This project showcases my skills in handling and analyzing investment data through SQL.
This report documents a stock portfolio management system built using SQL queries with fictional data. The project demonstrates my ability to manage investment data, calculate key financial metrics, and generate actionable insights for portfolio analysis and risk management.
I first created two views of data used in different queries in the analysis:
CREATE OR ALTER VIEW valuation_over_time AS
SELECT p.user_id,
sph.trade_date,
SUM(p.quantity * sph.close_price) as portfolio_value,
ROUND(SUM(p.quantity * sph.close_price) - LAG(SUM(p.quantity * sph.close_price)) OVER (PARTITION BY p.user_id ORDER BY sph.trade_date), 2) as daily_change
FROM portfolio as p
JOIN stock_price_history as sph ON p.stock_id = sph.stock_id
GROUP BY p.user_id, sph.trade_date
GO
CREATE OR ALTER VIEW daily_returns AS
SELECT
trade_date,
user_id,
ROUND((portfolio_value - LAG(portfolio_value) OVER (PARTITION BY user_id ORDER BY trade_date))
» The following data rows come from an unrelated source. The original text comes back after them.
/-- Every turn that presents no request answers some of the outstanding ones. -/
theorem answers_of_afterTurn {turn : Turn} {s t : State} (h : AfterTurn turn s t)
    (hn : ∀ r i, turn ≠ .present r i) : Answers s t := by
  have hf := congrArg State.replies (afterTurn_frame h)
  have ho := congrArg outstanding (afterTurn_frame h)
  cases turn with
  | present r i => exact absurd rfl (hn r i)
  | serve r =>
    rcases h with ⟨_, rfl⟩ | ⟨q, hp, hx⟩
    · exact answers_none rfl fun _ => .refl _
    · exact answers_of_afterExec (s := { s with serving := r }) hp hx
  | complete => cases h; exact answers_completeJoin s
  | delayDone => cases h; exact answers_delayDone Config.params s
  | _ => exact answers_none hf fun _ => .of_eq ho.symm

/-- Presenting a request gives no reply and adds at most its requester. -/
theorem presentRequest_outstanding (r : Nat) (i : Instr) (s : State) :
    outstanding (presentRequest r i s) = outstanding s ∨
    (r ∉ outstanding s ∧ (outstanding (presentRequest r i s)).Perm (r :: outstanding s)) := by
  rcases presentRequest_cases r i s with h | ⟨hr, h⟩ <;> rw [h]
  · exact .inl rfl
  · refine .inr ⟨hr, List.perm_iff_count.2 fun a => ?_⟩
    simp only [outstanding, List.map_append, List.map_cons, List.map_nil, List.count_append, List.count_cons,
      List.count_nil]
    omega

/-! ## The sequencer and its pending request -/

/-- A `DIRECT_ENABLE` is pending exactly while the sequence runs. -/
def SeqPending (s : State) : Prop := s.seqStep = .idle ↔ s.seqReq = none

theorem seqPending_of_eq {s t : State} (hs : SeqPending s) (hq : t.seqStep = s.seqStep) (hr : t.seqReq = s.seqReq) :
    SeqPending t := by
  rw [SeqPending, hq, hr]; exact hs

theorem seqPending_acceptJoin {s : State} (hs : SeqPending s) (kind : JoinKind) : SeqPending (acceptJoin kind s) := by
  rcases acceptJoin_cases kind s with ⟨_, h⟩ | ⟨_, _, h⟩ | ⟨_, _, h⟩ <;> rw [h]
  · exact hs
  · exact hs
  · exact ⟨fun _ => rfl, fun _ => rfl⟩

theorem seqPending_of_afterExec {i : Instr} {s t : State} (hs : SeqPending s) (h : AfterExec i s t) :
    SeqPending t := by
  cases execOutcome_of_afterExec h with
  | held | answered | sent | accumulated => exact hs
  | started => exact ⟨nofun, nofun⟩
  | joined kind => exact seqPending_acceptJoin hs _

theorem seqPending_delayDone {s : State} (hs : SeqPending s) (P : Params) : SeqPending (delayDone P s) := by
  rcases delayDone_cases P s with h | ⟨hq, _, _, w, hw, h, _⟩ | ⟨_, _, _, _, h⟩ <;> rw [h]
  · exact hs
  · exact ⟨fun hidle => absurd hidle hw, fun hnone => absurd (hs.2 hnone) hq⟩
  · exact ⟨fun _ => rfl, fun _ => rfl⟩

theorem seqPending_of_afterTurn {turn : Turn} {s t : State} (hs : SeqPending s) (h : AfterTurn turn s t) :
    SeqPending t := by
  have hf := congrArg State.seqStep (afterTurn_frame h)
  have hr := congrArg State.seqReq (afterTurn_frame h)
  cases turn with
  | serve r =>
    rcases h with ⟨_, rfl⟩ | ⟨_, _, hx⟩
    · exact hs
    · exact seqPending_of_afterExec (s := { s with serving := r }) hs hx
  | delayDone => cases h; exact seqPending_delayDone hs Config.params
  | _ => exact seqPending_of_eq hs hf hr
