-- ==== Sys2Proof/Machine/Yop.lean ====
section
/-! DEFINITION. The two-operand instructions (`44_yop.md`): special-register transfers, LCW, SYS, TST. -/

namespace Sys2Proof.Machine

/-- LSP rA, rB: rA gets special register number `x[rB]` (`44_yop.md` R461). -/
def execLsp (rA rB : RegField) (s : State) : Out :=
  s.finish ((s.sprRead (s.reg rB)).bind fun (v, s') => .ok (s'.setReg rA v).advance)

/-- The state in which LSI's page fault is taken: the special register's read effect has happened, or has not
(`10_state.md` R151). -/
def State.afterFaultingRead (s read : State) : State :=
  { (if Config.lsiReadHappened s.draws then read else s) with draws := read.draws + 1 }

/-- LSI rA, rB: the word at data address `x[rA]` gets special register number `x[rB]` (`44_yop.md` R462). -/
def execLsi (rA rB : RegField) (s : State) : Out :=
  match s.sprRead (s.reg rB) with
  | .ok (v, read) =>
    match read.storeWord (s.reg rA) v with
    | .ok t => .next t.advance
    | .trap c => .next ((s.afterFaultingRead read).raise c)
    | .stuck f => .fault f
  | .trap c => .next (s.raise c)
  | .stuck f => .fault f

/-- SSP rA, rB: special register number `x[rB]` gets `x[rA]` (`44_yop.md` R463). -/
def execSsp (rA rB : RegField) (s : State) : Out :=
  s.finish ((s.sprWrite (s.reg rB) (s.reg rA)).bind fun t => .ok t.advance)

/-- SSI rA, rB: special register number `x[rA]` gets the word at data address `x[rB]`; the number is checked before the
memory is read (`44_yop.md` R464). -/
def execSsi (rA rB : RegField) (s : State) : Out :=
  s.finish ((s.sprNumber (s.reg rA)).bind fun r =>
    (s.loadWord .data (s.reg rB) .load).bind fun v => (s.writeSpr r v).bind fun t => .ok t.advance)

/-- LCW rA, rB: the word at code address `x[rB]` (`44_yop.md` R465). -/
def execLcw (rA rB : RegField) (s : State) : Out :=
  s.finish ((s.loadWord .code (s.reg rB) .codeRead).bind fun v => .ok (s.setReg rA v).advance)

/-- SYS n: a TFE is its effect (`44_yop.md` R466). -/
def execSys (n : BitVec 3) (s : State) : Out := .next (s.raise (.sys n))

/-- SYS with a nonzero rB field (`44_yop.md` R466, `30_encoding.md` R321 (c)). -/
def execIllegalSysRb (s : State) : Out := .next (s.raise (.illegal .sysField))

/-- TST rA, rB: the flags of `rA - rB` (`44_yop.md` R467). -/
def execTst (rA rB : RegField) (s : State) : Out := .next (s.setFlags (sub16 (s.reg rA) (s.reg rB)).flags).advance

end Sys2Proof.Machine
end

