/-- `t` is `s` halted by a double fault (`60_exceptions.md` R629, R640): the pc and the four trap registers are not
stated, everything else is as before. -/
structure HaltedFrom (s t : State) : Prop where
  halted  : t.halted = true
  mode    : t.mode = s.mode
  ie      : t.ie = s.ie
  trap    : t.t = s.t
  context : t.context = s.context
  cyc     : t.cyc = s.cyc
  banks   : ∀ n, t.bankOf n = s.bankOf n
  memory  : SameMemory s t
  stored  : t.stored = s.stored
  loaded  : t.loaded = s.loaded
  platform : t.platform = s.platform
  uart    : t.uart = s.uart
  spi     : t.spi = s.spi
  ticks   : t.ticks = s.ticks
  debugEvents : t.debugEvents = s.debugEvents

/-- What a reset establishes (`70_reset_and_hazards.md` R700). -/
structure IsReset (t : State) : Prop where
  mode   : t.mode = .kernel
  pc     : t.pc = 0#16
  halted : t.halted = false
  code0  : (t.bankOf 0).cmmu[0] = 0#16
  data0  : (t.bankOf 0).dmmu[0] = 0#16

/-! ### What a user program sees -/

/-- Physical address `a` is one that the current context's MMU registers let its program read, as code or as data. -/
def State.Reachable (s : State) (a : PhysAddr) : Prop :=
  ∃ space va, (s.permission space va = .all ∨ s.permission space va = .readOnly) ∧ s.physical space va = a

/-- What a user-mode program can see: its mode, pc, context and bank, the cycle counter, the platform, the bytes of
memory its own MMU registers let it read, and which free values come next. -/
structure UserView (s t : State) : Prop where
  pc      : t.pc = s.pc
  mode    : t.mode = s.mode
  context : t.context = s.context
  bank    : t.bank = s.bank
  cyc     : t.cyc = s.cyc
  mem     : ∀ a, s.Reachable a → memRead t.mem a = memRead s.mem a
  platform : t.platform = s.platform
  ticks   : t.ticks = s.ticks
  draws   : t.draws = s.draws

/-- What a user-mode step leaves within its context's reach (`60_exceptions.md` R628, R636): CONTEXT, the SPI device, the
platform, the registers of every other context and all MMU registers are as before; of the UART only the host's moves
show; memory changed only where a data page of the context allows a store; T, and only where it was set, may have been
cleared by the entry of a trace trap (`TRAP_BIT`). -/
structure Confined (s t : State) : Prop where
  context  : t.context = s.context
  halted   : t.halted = s.halted
  trap     : t.t = s.t ∨ s.t = true
  spi      : t.spi = s.spi
  platform : t.platform = s.platform
  others   : ∀ c, c ≠ s.context.toNat → t.bankOf c = s.bankOf c
  cmmu     : (t.bankOf s.context.toNat).cmmu = (s.bankOf s.context.toNat).cmmu
  dmmu     : (t.bankOf s.context.toNat).dmmu = (s.bankOf s.context.toNat).dmmu
  uart     : ∃ shown typed, t.uart =
    { s.uart with
      txq := s.uart.txq.drop shown
      rxq := s.uart.rxq ++ typed
      console := s.uart.console ++ s.uart.txq.take shown }
  memory   : ∀ a, memRead t.mem a ≠ memRead s.mem a → ∃ va, s.permission .data va = .all ∧ s.physical .data va = a

end Sys2Proof.Machine
end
/ NULLIF(LAG(portfolio_value) OVER (PARTITION BY user_id ORDER BY trade_date), 0), 2) as daily_return
FROM valuation_over_time
GO
I started with a CTE for total daily valuation for all portfolios combined. I then added columns for total daily changes in values and in percentages, and cumulative returns.
WITH daily_totals AS (
SELECT
trade_date,
SUM(portfolio_value) as total_valuation
FROM valuation_over_time
GROUP BY trade_date
)
SELECT
trade_date,
total_valuation,
ROUND(total_valuation - LAG(total_valuation) OVER (ORDER BY trade_date), 2) as total_daily_change_value,
ROUND((total_valuation - LAG(total_valuation) OVER (ORDER BY trade_date))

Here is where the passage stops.